WORK INSTRUCTIONS –
Print, in exact form, the lines below from the one containing "unfold execSqDoorbell; exact" through the one containing "unfold execQueueCreate; exact", and omit all others.
::::
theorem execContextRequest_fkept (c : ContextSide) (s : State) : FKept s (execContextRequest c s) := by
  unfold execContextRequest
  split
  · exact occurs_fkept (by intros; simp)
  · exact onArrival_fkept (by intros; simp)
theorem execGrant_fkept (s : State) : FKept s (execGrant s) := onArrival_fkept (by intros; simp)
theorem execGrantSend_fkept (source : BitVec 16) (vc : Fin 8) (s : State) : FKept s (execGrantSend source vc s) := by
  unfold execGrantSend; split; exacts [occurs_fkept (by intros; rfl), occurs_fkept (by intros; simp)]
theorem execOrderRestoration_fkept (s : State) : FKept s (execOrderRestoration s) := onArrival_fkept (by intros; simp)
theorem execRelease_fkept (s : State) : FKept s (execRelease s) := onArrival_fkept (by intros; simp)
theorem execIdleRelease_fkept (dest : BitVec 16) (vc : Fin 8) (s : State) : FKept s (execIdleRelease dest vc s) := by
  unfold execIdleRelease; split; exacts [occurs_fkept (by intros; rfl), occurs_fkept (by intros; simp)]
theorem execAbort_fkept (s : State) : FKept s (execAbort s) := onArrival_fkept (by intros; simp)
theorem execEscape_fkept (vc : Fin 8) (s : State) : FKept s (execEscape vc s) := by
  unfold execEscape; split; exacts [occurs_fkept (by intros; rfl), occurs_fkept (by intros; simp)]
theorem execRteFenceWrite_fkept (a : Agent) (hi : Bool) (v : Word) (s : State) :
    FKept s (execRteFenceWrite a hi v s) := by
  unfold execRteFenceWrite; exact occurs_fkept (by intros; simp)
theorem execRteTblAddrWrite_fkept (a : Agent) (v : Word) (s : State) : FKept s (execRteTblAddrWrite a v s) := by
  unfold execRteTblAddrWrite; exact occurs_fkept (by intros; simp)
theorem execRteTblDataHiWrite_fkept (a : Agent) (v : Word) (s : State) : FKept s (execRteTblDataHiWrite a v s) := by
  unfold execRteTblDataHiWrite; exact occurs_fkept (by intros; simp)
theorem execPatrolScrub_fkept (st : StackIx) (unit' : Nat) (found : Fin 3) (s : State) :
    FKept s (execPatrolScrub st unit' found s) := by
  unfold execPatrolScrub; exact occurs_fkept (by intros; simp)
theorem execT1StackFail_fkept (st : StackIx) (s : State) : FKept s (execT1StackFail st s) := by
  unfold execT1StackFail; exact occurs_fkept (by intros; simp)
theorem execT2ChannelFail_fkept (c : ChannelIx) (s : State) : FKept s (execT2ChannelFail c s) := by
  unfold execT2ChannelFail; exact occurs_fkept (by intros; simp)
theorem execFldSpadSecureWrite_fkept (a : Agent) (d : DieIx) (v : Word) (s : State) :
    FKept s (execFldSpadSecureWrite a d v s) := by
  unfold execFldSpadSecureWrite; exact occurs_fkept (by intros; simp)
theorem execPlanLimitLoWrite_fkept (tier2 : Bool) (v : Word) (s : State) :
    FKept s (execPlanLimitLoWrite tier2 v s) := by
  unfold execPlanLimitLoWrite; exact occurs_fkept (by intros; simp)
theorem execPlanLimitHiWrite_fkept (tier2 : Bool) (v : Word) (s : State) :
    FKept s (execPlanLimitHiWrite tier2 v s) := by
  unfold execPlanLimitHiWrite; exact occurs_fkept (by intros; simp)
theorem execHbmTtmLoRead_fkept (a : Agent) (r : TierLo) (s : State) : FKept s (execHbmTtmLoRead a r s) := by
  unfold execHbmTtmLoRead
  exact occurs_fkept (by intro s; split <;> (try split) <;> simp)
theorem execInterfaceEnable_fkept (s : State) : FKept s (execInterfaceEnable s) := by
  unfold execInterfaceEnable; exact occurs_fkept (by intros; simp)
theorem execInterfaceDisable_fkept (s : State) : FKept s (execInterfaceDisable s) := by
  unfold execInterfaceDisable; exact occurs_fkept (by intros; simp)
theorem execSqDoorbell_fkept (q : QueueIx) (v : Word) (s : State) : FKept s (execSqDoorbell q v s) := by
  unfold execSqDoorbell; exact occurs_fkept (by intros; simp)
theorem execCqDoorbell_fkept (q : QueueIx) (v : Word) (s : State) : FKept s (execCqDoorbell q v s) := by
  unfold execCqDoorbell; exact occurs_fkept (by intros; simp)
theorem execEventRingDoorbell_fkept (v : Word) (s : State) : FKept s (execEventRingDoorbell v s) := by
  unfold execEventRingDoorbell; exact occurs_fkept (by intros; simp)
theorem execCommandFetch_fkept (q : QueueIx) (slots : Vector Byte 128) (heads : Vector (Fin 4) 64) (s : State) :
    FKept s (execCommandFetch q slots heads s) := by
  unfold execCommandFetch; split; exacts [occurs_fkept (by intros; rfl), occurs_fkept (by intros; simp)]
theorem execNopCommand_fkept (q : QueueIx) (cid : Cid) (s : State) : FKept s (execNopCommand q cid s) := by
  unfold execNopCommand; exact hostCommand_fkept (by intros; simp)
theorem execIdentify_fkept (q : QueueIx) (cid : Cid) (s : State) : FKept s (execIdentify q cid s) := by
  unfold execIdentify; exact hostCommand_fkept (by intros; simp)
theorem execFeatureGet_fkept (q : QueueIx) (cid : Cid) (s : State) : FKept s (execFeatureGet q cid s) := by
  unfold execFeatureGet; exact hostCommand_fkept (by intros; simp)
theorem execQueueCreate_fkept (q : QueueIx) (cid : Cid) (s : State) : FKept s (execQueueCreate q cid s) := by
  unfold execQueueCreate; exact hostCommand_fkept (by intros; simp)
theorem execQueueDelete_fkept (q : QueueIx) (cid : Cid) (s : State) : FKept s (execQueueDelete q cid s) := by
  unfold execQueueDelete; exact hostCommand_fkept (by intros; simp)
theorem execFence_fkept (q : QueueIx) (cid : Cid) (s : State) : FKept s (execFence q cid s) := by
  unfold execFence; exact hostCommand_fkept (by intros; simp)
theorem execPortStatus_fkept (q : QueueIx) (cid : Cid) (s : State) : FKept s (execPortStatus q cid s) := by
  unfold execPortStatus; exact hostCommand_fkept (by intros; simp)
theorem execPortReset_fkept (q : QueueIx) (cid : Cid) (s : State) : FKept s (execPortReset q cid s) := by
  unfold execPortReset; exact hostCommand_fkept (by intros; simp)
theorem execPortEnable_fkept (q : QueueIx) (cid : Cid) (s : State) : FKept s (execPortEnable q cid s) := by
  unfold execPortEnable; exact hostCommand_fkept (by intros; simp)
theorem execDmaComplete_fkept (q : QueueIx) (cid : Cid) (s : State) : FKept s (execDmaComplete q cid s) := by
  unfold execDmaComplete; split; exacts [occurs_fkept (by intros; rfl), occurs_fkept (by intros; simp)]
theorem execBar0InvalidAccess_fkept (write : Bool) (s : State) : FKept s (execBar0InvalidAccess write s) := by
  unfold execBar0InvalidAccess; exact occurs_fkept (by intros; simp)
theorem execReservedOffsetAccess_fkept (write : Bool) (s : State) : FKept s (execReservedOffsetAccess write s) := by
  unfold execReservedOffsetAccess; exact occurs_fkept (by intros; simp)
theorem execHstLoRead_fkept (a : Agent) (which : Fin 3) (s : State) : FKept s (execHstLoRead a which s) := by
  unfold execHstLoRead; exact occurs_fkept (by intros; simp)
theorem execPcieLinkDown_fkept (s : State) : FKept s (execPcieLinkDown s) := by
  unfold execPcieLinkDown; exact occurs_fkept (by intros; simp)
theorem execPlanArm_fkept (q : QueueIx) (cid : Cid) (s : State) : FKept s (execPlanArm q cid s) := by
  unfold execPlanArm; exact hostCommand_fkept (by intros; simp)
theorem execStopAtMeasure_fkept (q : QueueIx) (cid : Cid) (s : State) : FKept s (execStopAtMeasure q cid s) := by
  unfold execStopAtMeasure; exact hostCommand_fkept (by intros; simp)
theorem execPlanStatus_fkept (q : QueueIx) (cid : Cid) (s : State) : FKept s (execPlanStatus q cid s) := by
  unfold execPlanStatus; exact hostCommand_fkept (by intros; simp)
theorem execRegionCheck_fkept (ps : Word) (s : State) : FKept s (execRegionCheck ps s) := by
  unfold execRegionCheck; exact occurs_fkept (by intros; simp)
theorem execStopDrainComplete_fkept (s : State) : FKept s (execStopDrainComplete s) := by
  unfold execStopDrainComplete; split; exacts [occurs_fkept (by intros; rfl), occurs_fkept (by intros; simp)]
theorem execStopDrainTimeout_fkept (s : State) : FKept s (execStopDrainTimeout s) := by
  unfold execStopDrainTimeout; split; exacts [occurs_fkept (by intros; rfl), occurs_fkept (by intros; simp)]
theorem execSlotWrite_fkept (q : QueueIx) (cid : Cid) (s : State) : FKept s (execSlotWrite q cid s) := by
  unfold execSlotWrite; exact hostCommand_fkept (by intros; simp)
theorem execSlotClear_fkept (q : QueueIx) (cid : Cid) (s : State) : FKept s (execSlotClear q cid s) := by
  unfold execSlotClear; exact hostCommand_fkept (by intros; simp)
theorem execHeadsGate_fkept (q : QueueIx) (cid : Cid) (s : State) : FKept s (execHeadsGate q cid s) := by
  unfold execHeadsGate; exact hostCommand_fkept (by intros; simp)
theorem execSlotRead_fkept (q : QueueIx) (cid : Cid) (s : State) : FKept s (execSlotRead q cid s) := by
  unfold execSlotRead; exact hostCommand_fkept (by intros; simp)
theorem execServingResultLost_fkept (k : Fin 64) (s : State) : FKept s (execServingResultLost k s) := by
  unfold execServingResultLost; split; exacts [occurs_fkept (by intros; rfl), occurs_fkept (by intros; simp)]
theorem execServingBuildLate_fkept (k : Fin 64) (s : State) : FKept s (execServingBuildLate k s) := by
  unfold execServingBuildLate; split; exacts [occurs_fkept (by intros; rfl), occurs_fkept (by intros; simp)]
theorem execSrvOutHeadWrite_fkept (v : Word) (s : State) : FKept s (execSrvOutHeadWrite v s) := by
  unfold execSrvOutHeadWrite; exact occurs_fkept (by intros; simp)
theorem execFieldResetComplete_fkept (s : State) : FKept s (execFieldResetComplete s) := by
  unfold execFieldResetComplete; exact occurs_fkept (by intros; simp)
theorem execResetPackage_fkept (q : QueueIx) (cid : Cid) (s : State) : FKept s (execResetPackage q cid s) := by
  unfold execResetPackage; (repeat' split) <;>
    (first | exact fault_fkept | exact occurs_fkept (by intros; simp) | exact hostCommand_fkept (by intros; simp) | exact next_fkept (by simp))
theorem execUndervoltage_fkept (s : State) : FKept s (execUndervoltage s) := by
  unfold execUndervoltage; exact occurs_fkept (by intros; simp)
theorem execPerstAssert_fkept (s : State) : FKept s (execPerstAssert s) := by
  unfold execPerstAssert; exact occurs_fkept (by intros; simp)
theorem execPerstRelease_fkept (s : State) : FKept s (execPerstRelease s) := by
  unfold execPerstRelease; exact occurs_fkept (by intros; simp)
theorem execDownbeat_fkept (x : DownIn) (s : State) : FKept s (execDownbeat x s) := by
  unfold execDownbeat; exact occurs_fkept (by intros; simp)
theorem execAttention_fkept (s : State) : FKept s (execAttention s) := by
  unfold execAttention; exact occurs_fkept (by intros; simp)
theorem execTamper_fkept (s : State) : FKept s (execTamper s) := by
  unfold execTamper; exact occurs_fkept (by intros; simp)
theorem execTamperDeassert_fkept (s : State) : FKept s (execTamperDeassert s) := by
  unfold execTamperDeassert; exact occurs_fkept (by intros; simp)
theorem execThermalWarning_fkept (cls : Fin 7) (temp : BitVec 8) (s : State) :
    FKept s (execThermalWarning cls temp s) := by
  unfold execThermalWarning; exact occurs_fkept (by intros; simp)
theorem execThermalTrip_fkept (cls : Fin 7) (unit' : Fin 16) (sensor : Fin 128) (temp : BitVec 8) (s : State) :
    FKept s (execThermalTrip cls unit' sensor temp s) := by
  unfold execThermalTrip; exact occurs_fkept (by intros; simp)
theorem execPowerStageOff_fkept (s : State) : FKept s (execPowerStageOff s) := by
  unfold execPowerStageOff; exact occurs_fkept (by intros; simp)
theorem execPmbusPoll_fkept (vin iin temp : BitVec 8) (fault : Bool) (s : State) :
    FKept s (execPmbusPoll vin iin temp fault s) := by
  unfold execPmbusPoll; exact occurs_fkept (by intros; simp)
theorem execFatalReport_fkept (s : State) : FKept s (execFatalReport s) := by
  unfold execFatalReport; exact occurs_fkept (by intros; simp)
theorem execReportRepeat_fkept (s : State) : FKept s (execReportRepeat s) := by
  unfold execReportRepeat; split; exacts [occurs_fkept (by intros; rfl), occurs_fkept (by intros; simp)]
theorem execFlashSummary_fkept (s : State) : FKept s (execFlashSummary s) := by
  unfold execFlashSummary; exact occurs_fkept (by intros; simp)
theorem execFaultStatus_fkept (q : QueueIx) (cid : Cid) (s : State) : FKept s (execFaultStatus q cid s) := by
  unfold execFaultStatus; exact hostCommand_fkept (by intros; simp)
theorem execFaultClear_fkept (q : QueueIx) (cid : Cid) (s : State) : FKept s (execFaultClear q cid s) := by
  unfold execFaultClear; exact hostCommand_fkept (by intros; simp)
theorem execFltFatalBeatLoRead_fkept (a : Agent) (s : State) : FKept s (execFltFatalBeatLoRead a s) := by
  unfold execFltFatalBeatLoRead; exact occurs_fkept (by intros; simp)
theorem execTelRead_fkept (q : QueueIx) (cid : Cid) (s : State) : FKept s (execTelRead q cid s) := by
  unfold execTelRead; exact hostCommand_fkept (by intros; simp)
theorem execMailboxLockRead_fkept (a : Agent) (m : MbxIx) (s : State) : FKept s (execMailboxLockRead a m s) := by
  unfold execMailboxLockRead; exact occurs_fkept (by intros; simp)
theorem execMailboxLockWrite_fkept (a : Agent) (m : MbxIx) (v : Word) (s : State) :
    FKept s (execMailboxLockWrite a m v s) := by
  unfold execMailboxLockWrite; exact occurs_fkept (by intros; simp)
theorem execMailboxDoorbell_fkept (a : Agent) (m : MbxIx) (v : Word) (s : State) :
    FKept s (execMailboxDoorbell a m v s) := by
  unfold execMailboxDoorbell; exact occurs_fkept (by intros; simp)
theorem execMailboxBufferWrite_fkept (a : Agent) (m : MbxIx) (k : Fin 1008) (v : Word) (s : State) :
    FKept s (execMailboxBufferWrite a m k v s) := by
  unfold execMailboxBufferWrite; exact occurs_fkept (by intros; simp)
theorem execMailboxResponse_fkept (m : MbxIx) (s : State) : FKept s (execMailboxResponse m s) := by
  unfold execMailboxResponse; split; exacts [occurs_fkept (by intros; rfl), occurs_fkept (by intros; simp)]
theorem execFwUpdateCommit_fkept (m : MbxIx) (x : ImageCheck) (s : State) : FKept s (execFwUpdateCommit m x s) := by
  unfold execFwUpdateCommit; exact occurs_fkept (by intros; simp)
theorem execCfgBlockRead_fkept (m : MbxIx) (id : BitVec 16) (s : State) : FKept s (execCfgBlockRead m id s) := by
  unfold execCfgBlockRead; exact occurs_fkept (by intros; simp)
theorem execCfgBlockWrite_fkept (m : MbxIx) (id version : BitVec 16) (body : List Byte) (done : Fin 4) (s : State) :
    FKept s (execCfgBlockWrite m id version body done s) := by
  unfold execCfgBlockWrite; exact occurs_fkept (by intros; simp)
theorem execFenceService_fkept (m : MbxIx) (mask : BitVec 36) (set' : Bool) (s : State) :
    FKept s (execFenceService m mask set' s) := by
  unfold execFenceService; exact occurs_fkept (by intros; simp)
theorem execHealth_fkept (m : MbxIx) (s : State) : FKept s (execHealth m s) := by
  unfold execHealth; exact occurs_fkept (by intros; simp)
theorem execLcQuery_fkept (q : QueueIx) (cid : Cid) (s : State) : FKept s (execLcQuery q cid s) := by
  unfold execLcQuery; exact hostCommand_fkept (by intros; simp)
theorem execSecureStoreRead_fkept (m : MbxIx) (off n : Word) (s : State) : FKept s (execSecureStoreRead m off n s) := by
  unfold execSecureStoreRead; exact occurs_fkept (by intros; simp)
::::
SOLUTION TO THIS PROBLEM –
  unfold execSqDoorbell; exact occurs_fkept (by intros; simp)
theorem execCqDoorbell_fkept (q : QueueIx) (v : Word) (s : State) : FKept s (execCqDoorbell q v s) := by
  unfold execCqDoorbell; exact occurs_fkept (by intros; simp)
theorem execEventRingDoorbell_fkept (v : Word) (s : State) : FKept s (execEventRingDoorbell v s) := by
  unfold execEventRingDoorbell; exact occurs_fkept (by intros; simp)
theorem execCommandFetch_fkept (q : QueueIx) (slots : Vector Byte 128) (heads : Vector (Fin 4) 64) (s : State) :
    FKept s (execCommandFetch q slots heads s) := by
  unfold execCommandFetch; split; exacts [occurs_fkept (by intros; rfl), occurs_fkept (by intros; simp)]
theorem execNopCommand_fkept (q : QueueIx) (cid : Cid) (s : State) : FKept s (execNopCommand q cid s) := by
  unfold execNopCommand; exact hostCommand_fkept (by intros; simp)
theorem execIdentify_fkept (q : QueueIx) (cid : Cid) (s : State) : FKept s (execIdentify q cid s) := by
  unfold execIdentify; exact hostCommand_fkept (by intros; simp)
theorem execFeatureGet_fkept (q : QueueIx) (cid : Cid) (s : State) : FKept s (execFeatureGet q cid s) := by
  unfold execFeatureGet; exact hostCommand_fkept (by intros; simp)
theorem execQueueCreate_fkept (q : QueueIx) (cid : Cid) (s : State) : FKept s (execQueueCreate q cid s) := by
  unfold execQueueCreate; exact hostCommand_fkept (by intros; simp)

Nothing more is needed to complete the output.